Directed cellular movements are a universal feature of morphogenesis in multicellular organisms. Differential adhesion between the stationary and motile cells promotes these cellular movements to effect spatial patterning of cells. A prominent feature of Drosophila eye development is the 90 degrees rotational movement of the multicellular ommatidial precursors within a matrix of stationary cells. We demonstrate that the cell adhesion molecules Echinoid (Ed) and Friend of Echinoid (Fred) act throughout ommatidial rotation to modulate the degree of ommatidial precursor movement. We propose that differential levels of Ed and Fred between stationary and rotating cells at the initiation of rotation create a permissive environment for cell movement, and that uniform levels in these two populations later contribute to stopping the movement. Based on genetic data, we propose that ed and fred impart a second, independent, ;brake-like' contribution to this process via Egfr signaling. Ed and Fred are localized in largely distinct and dynamic patterns throughout rotation.

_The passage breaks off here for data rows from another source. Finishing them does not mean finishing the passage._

-- ==== Sys2Proof/Machine/Requests.lean ====
section
/-! DEFINITION. What each request kind does once it is taken (R164 step 5), from its tag and payload, and the length its kind takes (R170). -/

namespace Sys2Proof.Machine

open Sys2Proof

/-! ### Lengths (step 4 of R164, R170) -/

/-- A presence mask has no bit beyond the fields of the group. -/
def maskFits (g : Group) (mask : BitVec 32) : Bool := decide (mask.toNat < 2 ^ g.widths.length)

/-- The presence mask of a SET payload. -/
def setMask (payload : List Byte) : BitVec 32 := BitVec.ofNat 32 (beNat ((payload.drop 2).take 4))

def lengthResult (ok : Bool) : Option Result := if ok then none else some .badLength

/-- Step 4 for a SET: at least 6 bytes, then the group and the mask, then the length. -/
def setUnsuited (payload : List Byte) : Option Result :=
  if payload.length < 6 then some .badLength
  else
    match groupOf (payload.getD 0 0) with
    | none => some .badArgument
    | some g =>
      if maskFits g (setMask payload) then
        lengthResult (decide (payload.length = 6 + presentWidth g.widths 0 (setMask payload)))
      else some .badArgument

/-- Step 4 of R164: the refusal where the payload's length does not suit the kind; none where it does. -/
def unsuited (k : Kind) (payload : List Byte) : Option Result :=
  let n := payload.length
  match k with
  | .ident => lengthResult (n == 0)
  | .status => lengthResult (n == 0)
  | .lock => lengthResult (n == 0)
  | .get => lengthResult (n == 2)
  | .set => setUnsuited payload
  | .vehicle => lengthResult (n == 7)
  | .overlay => lengthResult (n == 11)
  | .faultctl => lengthResult (n == 12)
  | .collect => lengthResult (n == 1)
  | .ctxSave => lengthResult (n == 3)
  | .ctxLoad => lengthResult (n == 172)
  | .monitor => lengthResult (decide (2 ≤ n ∧ n ≤ 33))
  | .display => lengthResult (n == 2)
  | .power => lengthResult (n == 1)

/-! ### Requests that read (R166) -/

def takeIdent (tag : Byte) (s : State) : State := formReply Kind.ident.code tag .ok (identPayload s) s

def takeStatus (tag : Byte) (s : State) : State := formReply Kind.status.code tag .ok (statusPayload s) s

def takeGet (tag : Byte) (payload : List Byte) (s : State) : State :=
  let g := payload.getD 0 0
  let scope := payload.getD 1 0
  match (groupOf g).bind fun k => groupBytes s k scope with
  | some bytes => formReply Kind.get.code tag .ok (g :: scope :: bytes) s
  | none => refuse Kind.get.code tag .badArgument s
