/-- Nothing changes but these and what a report or a fault of the side can touch. -/
def FaultTouches (sd : Side) (touched : List Part) (s t : State) : Prop := Unchanged (touched ++ faultParts sd) s t

/-- What the reports or the faults of either side can touch. -/
def bothFaultParts : List Part := faultParts .left ++ faultParts .right

/-! ### Reports and faults -/

/-- The queue after these reports have been handed to it at one moment, one after another (R132, R133). -/
def queueAfter (s : State) (time : Time) (l : List Report) : ReportQueue :=
  l.foldl (fun q r => q.arrive s.faults.group.attentionThreshold ⟨r, time⟩) s.queue

/-- From s to t the identity has been raised: nothing where it was current, else both sets hold it (R114). -/
def Raised (f : FaultId) (s t : State) : Prop :=
  if FaultSet.has s.faults.current f then t.faults.current = s.faults.current ∧ t.faults.accrued = s.faults.accrued
  else t.faults.current = FaultSet.insert s.faults.current f ∧ t.faults.accrued = FaultSet.insert s.faults.accrued f

/-- From s to t the identity has been cleared: the current set is without it, the accrued set as it was (R115). -/
def Cleared (f : FaultId) (s t : State) : Prop :=
  t.faults.current = FaultSet.erase s.faults.current f ∧ t.faults.accrued = s.faults.accrued

/-- The FAULT_RAISED report of a fresh raise, where it is queued. -/
def raisedReport (f : FaultId) (s : State) : List Report :=
  if s.faults.unmasked f && !FaultSet.has s.faults.current f then [.faultRaised f false] else []

/-- The FAULT_CLEARED report of a clear, where it is queued. -/
def clearedReport (f : FaultId) (s : State) : List Report :=
  if s.faults.unmasked f && FaultSet.has s.faults.current f then [.faultCleared f] else []

/-! ### Sides -/

/-- The opposite side. -/
def Side.other : Side → Side
  | .left => .right
  | .right => .left

/-- The side whose camera, image, display or save an event belongs to; none for the commands that belong to no side. -/
def eventSide : Instr → Option Side
  | .identityRecord sd _ _ => some sd
  | .trainingDeadline sd => some sd
  | .retrainTime sd => some sd
  | .lossDeadline sd => some sd
  | .sensorHeader sd _ _ _ _ => some sd
  | .sensorLine sd _ _ => some sd
  | .statisticsCompletion sd => some sd
  | .developmentCompletion sd => some sd
  | .compositionCompletion sd => some sd
  | .wakeDeadline sd => some sd
  | .wakeRetryTime sd => some sd
  | .ready sd _ => some sd
  | .call sd => some sd
  | .scanStart sd => some sd
  | .holdExpiry sd => some sd
  | .echoSilence sd => some sd
  | .echo sd _ => some sd
  | .monitorStatus sd _ _ => some sd
  | .monitorReply sd _ => some sd
  | .saveDeadline sd => some sd
  | _ => none

/-- The pieces that exist once per side. -/
def sideParts (sd : Side) : List Part :=
  [.port sd, .pipe sd, .exposure sd, .glare sd, .comp sd, .store sd, .display sd, .runs sd, .flatZones sd, .context sd]

/-- The power state after a port of the side has come to STREAMING or LOST: RUNNING where it was STARTING and the other port is in
STREAMING or LOST too (R156). -/
def powerAfterPort (sd : Side) (s : State) : Power :=
  { s.power with
    state :=
      if s.power.state = .starting ∧ ((s.port (Side.other sd)).link = .streaming ∨ (s.port (Side.other sd)).link = .lost) then .running
      else s.power.state }

/-- The command is an event whose moment the timebase has reached (R4, R5, R6, R99, R105, R145, R49, R121, R162, R159). -/
def MomentReached (s : State) (c : Instr) : Prop :=
  let reached (t : Option Time) : Prop := t = some s.timebase
  match c with
  | .trainingDeadline sd => (s.port sd).link = .training ∧ reached (s.port sd).trainingDeadline
  | .retrainTime sd =>
    (s.port sd).link = .lost ∧ (s.power.state = .starting ∨ s.power.state = .running) ∧ reached (s.port sd).retrainTime
  | .lossDeadline sd => (s.port sd).link = .streaming ∧ reached (s.port sd).lossDeadline
  | .wakeDeadline sd => (s.display sd).link = .waking ∧ reached (s.display sd).wakeDeadline
  | .wakeRetryTime sd =>
    (s.display sd).link = .hibernate ∧ (s.display sd).enabled = true ∧ (s.power.state = .starting ∨ s.power.state = .running)
      ∧ reached (s.display sd).wakeRetry
  | .scanStart sd => (s.display sd).link = .synced ∧ reached (s.display sd).nextScan
  | .saveDeadline sd => ∃ v, (s.context sd).save = some v ∧ v.deadline = s.timebase
  | .nightEvaluation => (s.power.state = .starting ∨ s.power.state = .running) ∧ reached s.night.nextEval
  | .vehicleExpiry .angle => reached s.faults.expiryAngle
  | .vehicleExpiry .lux => reached s.faults.expiryLux
  | .partialDeadline => reached s.link.partialDeadline
  | _ => False

/-! ### The faults of an event -/

/-- From s to t no identity but these enters or leaves the current set, and the accrued set gains exactly what enters it (R114, R115). -/
def FaultsMove (l : List FaultId) (s t : State) : Prop :=
  (∀ f : FaultId, f ∉ l → FaultSet.has t.faults.current f = FaultSet.has s.faults.current f)
    ∧ ∀ f : FaultId, FaultSet.has t.faults.accrued f =
        (FaultSet.has s.faults.accrued f || (FaultSet.has t.faults.current f && !FaultSet.has s.faults.current f))

/-- The report of an identity that enters or leaves the current set from s to t, where its class is unmasked. -/
def movedReport (f : FaultId) (s t : State) : List Report :=
  if FaultSet.has t.faults.current f then raisedReport f s else clearedReport f s

/-- The report of the display move that a raise of a view-loss identity brings: a LIVE display goes to HOLD, or to BLANKED under a
hold_limit of 0 (R103, R117). -/
def lossMove (f : FaultId) (sd : Side) (s : State) : List Report :=
  if FaultSet.has s.faults.current f = true ∨ (s.display sd).state ≠ .live then []
  else [.displayChanged sd .live (if 0 < s.faults.group.holdLimit then .hold else .blanked)]

/-- The display port after a raise of a view-loss identity (R103). -/
def displayAfterLoss (f : FaultId) (sd : Side) (s : State) : Display :=
  if FaultSet.has s.faults.current f = true ∨ (s.display sd).state ≠ .live then s.display sd
  else if 0 < s.faults.group.holdLimit then { s.display sd with state := .hold, holdCount := 0 }
  else { s.display sd with state := .blanked }

/-- The report of the move to RUNNING that a port of the side brings as it comes to STREAMING or LOST (R156). -/
def runningReport (sd : Side) (s : State) : List Report :=
  if (powerAfterPort sd s).state = s.power.state then [] else [.powerChanged .starting .running]

/-- The reports of the judgement of a pending restore at a training completion (R149, R150). -/
def restoreReports (sd : Side) (identity : BitVec 64) (s : State) : List Report :=
  match (s.context sd).pendingRestore with
  | none => []
  | some i =>
    if i.identity = identity then [.contextApplied sd]
    else (if s.faults.unmasked (.contextRejected sd) then [.faultRaised (.contextRejected sd) false] else []) ++ [.contextRejected sd]

/-- One judgement of a condition that raises an identity after `raiseAt` bad events in a row and clears it after `clearAt` good ones: the
runs before and after it, and the identity in t (R44, R45, R73, R74, R119, R120). -/
def RunsJudged (f : FaultId) (bad good : Prop) (raiseAt clearAt up down up' down' : Nat) (s t : State) : Prop :=
  if FaultSet.has s.faults.current f = true then
    up' = 0
      ∧ (¬good → down' = 0 ∧ FaultSet.has t.faults.current f = true)
      ∧ (good → down + 1 < clearAt → down' = down + 1 ∧ FaultSet.has t.faults.current f = true)
      ∧ (good → clearAt ≤ down + 1 → down' = 0 ∧ FaultSet.has t.faults.current f = false)
  else
    down' = 0
      ∧ (¬bad → up' = 0 ∧ FaultSet.has t.faults.current f = false)
      ∧ (bad → up + 1 < raiseAt → up' = up + 1 ∧ FaultSet.has t.faults.current f = false)
      ∧ (bad → raiseAt ≤ up + 1 → up' = 0 ∧ FaultSet.has t.faults.current f = true)

/-- FROZEN at a commit with this content signature (R34, R35). -/
def FrozenJudged (sd : Side) (signature : BitVec 32) (s t : State) : Prop :=
  let r := s.runs sd
  let r' := t.runs sd
  let now := FaultSet.has t.faults.current (.frozen sd)
  r'.frozenPrevious = some signature
    ∧ r'.frozenSame = (if r.frozenPrevious = some signature then min (r.frozenSame + 1) 65535 else 1)
    ∧ (FaultSet.has s.faults.current (.frozen sd) = false →
        r'.frozenChange = 0 ∧ (now = true ↔ s.faults.group.frozenLimit ≤ r'.frozenSame))
    ∧ (FaultSet.has s.faults.current (.frozen sd) = true →
        ((r.frozenPrevious = none ∨ r.frozenPrevious = some signature) → r'.frozenChange = 0 ∧ now = true)
          ∧ ∀ p, r.frozenPrevious = some p → p ≠ signature →
            (r.frozenChange + 1 < 3 → r'.frozenChange = r.frozenChange + 1 ∧ now = true)
              ∧ (3 ≤ r.frozenChange + 1 → r'.frozenChange = 0 ∧ now = false))

/-- The fault counts of a commit, as they leave t: the runs and the identities FROZEN, OBSCURED, EXPOSURE_LIMIT and GLARE_SATURATED, each by
its own rule, and the reports in their order (R34, R35, R44, R45, R73, R74, R117 to R120). -/
def CommitCounts (sd : Side) (settled : Bool) (signature : BitVec 32) (s t : State) : Prop :=
  let r := s.runs sd
  let r' := t.runs sd
  let g := (s.pipe sd).expAct
  let x := t.exposure sd
  let flat := t.faults.flatZones.get sd
  let pinned : Prop := (x.e = g.eMax ∧ ∃ e, x.lastError = some e ∧ 16 < e) ∨ (x.e = g.eMin ∧ ∃ e, x.lastError = some e ∧ e < -16)
  let frozen := FaultSet.has t.faults.current (.frozen sd)
  FrozenJudged sd signature s t
    ∧ RunsJudged (.obscured sd) (96 ≤ flat) (flat < 64) 150 30 r.obscuredRaise r.obscuredClear r'.obscuredRaise r'.obscuredClear s t
    ∧ (settled = true →
        RunsJudged (.exposureLimit sd) pinned (¬pinned) 60 60 r.limitRun r.limitClear r'.limitRun r'.limitClear s t)
    ∧ (settled = false → r'.limitRun = r.limitRun ∧ r'.limitClear = r.limitClear
        ∧ FaultSet.has t.faults.current (.exposureLimit sd) = FaultSet.has s.faults.current (.exposureLimit sd))
    ∧ RunsJudged (.glareSaturated sd) (8 ≤ (t.glare sd).lastAtMax) ((t.glare sd).lastAtMax < 8) 30 30 r.saturation r.satRelease
        r'.saturation r'.satRelease s t
    ∧ r'.recovery = r.recovery ∧ r'.pathMatch = r.pathMatch ∧ r'.staleClear = r.staleClear
    ∧ FaultsMove [.frozen sd, .obscured sd, .exposureLimit sd, .glareSaturated sd] s t
    ∧ t.display sd = (if frozen then displayAfterLoss (.frozen sd) sd s else s.display sd)
    ∧ t.queue = queueAfter s s.timebase
        (movedReport (.frozen sd) s t ++ (if frozen then lossMove (.frozen sd) sd s else []) ++ movedReport (.obscured sd) s t
          ++ (if settled then movedReport (.exposureLimit sd) s t else []) ++ movedReport (.glareSaturated sd) s t)

/-! ### Requests -/

/-- The kind, head and payload of a request command (12.1, 12.2); none for every other command. -/
def requestOf : Instr → Option (Byte × ReqHead × List Byte)
  | .unknownKindRequest head kind payload => some (kind, head, payload)
  | .ident head => some (Kind.ident.code, head, [])
  | .get head group scope => some (Kind.get.code, head, [group, scope])
  | .status head => some (Kind.status.code, head, [])
  | .set head group scope mask values => some (Kind.set.code, head, setPayload group scope mask values)
  | .vehicle head presence angle lux => some (Kind.vehicle.code, head, presence :: be16 angle ++ be32 lux)
  | .overlaySet head display id row x0 x1 thickness palette =>
    some (Kind.overlay.code, head, overlayPayload 0 display id row x0 x1 thickness palette)
  | .overlayDelete head display id row x0 x1 thickness palette =>
    some (Kind.overlay.code, head, overlayPayload 1 display id row x0 x1 thickness palette)
  | .faultctl head presence values clear => some (Kind.faultctl.code, head, be16 presence ++ be16 values ++ be64 clear)
  | .lock head => some (Kind.lock.code, head, [])
  | .collect head n => some (Kind.collect.code, head, [n])
  | .ctxSaveImmediate head side resetAfter => some (Kind.ctxSave.code, head, [side, 0, resetAfter])
  | .ctxSaveSettled head side resetAfter => some (Kind.ctxSave.code, head, [side, 1, resetAfter])
  | .ctxLoad head side image => some (Kind.ctxLoad.code, head, side :: image)
  | .monitor head display bytes => some (Kind.monitor.code, head, display :: bytes)
  | .displayEnable head display => some (Kind.display.code, head, [display, 1])
  | .displayDisable head display => some (Kind.display.code, head, [display, 0])
  | .powerPark head => some (Kind.power.code, head, [0])
  | .powerWake head => some (Kind.power.code, head, [1])
  | .powerReset head => some (Kind.power.code, head, [2])
  | _ => none

/-- The interface takes the byte at all: no reset is held, no reply is being shifted out, and the byte does not bring the 0xFF run to 64
(R158, R163, R165). -/
def Receives (b : Byte) (s : State) : Prop :=
  s.power.state ≠ .off ∧ s.link.reading = none ∧ ¬(b = 0xFF ∧ 63 ≤ s.link.ffRun)

/-- The 0xFF run after a byte (R163). -/
def runAfter (b : Byte) (s : State) : Nat := if b = 0xFF then s.link.ffRun + 1 else 0

/-- A request with this kind, head and payload reaches step 3 of R164: received, not busy, its CRC good. -/
def Reaches (kind : Byte) (head : ReqHead) (payload : List Byte) (s : State) : Prop :=
  Receives (lowByte head.crc) s ∧ s.link.busy = none ∧ head.crc = requestCrc kind head.tag payload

However, ed and fred are required in only a subset of cells - photoreceptors R1, R7 and R6 - for normal rotation, cells that have only recently been linked to a role in planar cell polarity (PCP). This work also provides the first demonstration of a requirement for cone cells in the ommatidial rotation aspect of PCP. ed and fred also genetically interact with the PCP genes, but affect only the degree-of-rotation aspect of the PCP phenotype. Significantly, we demonstrate that at least one PCP protein, Stbm, is required in R7 to control the degree of ommatidial rotation.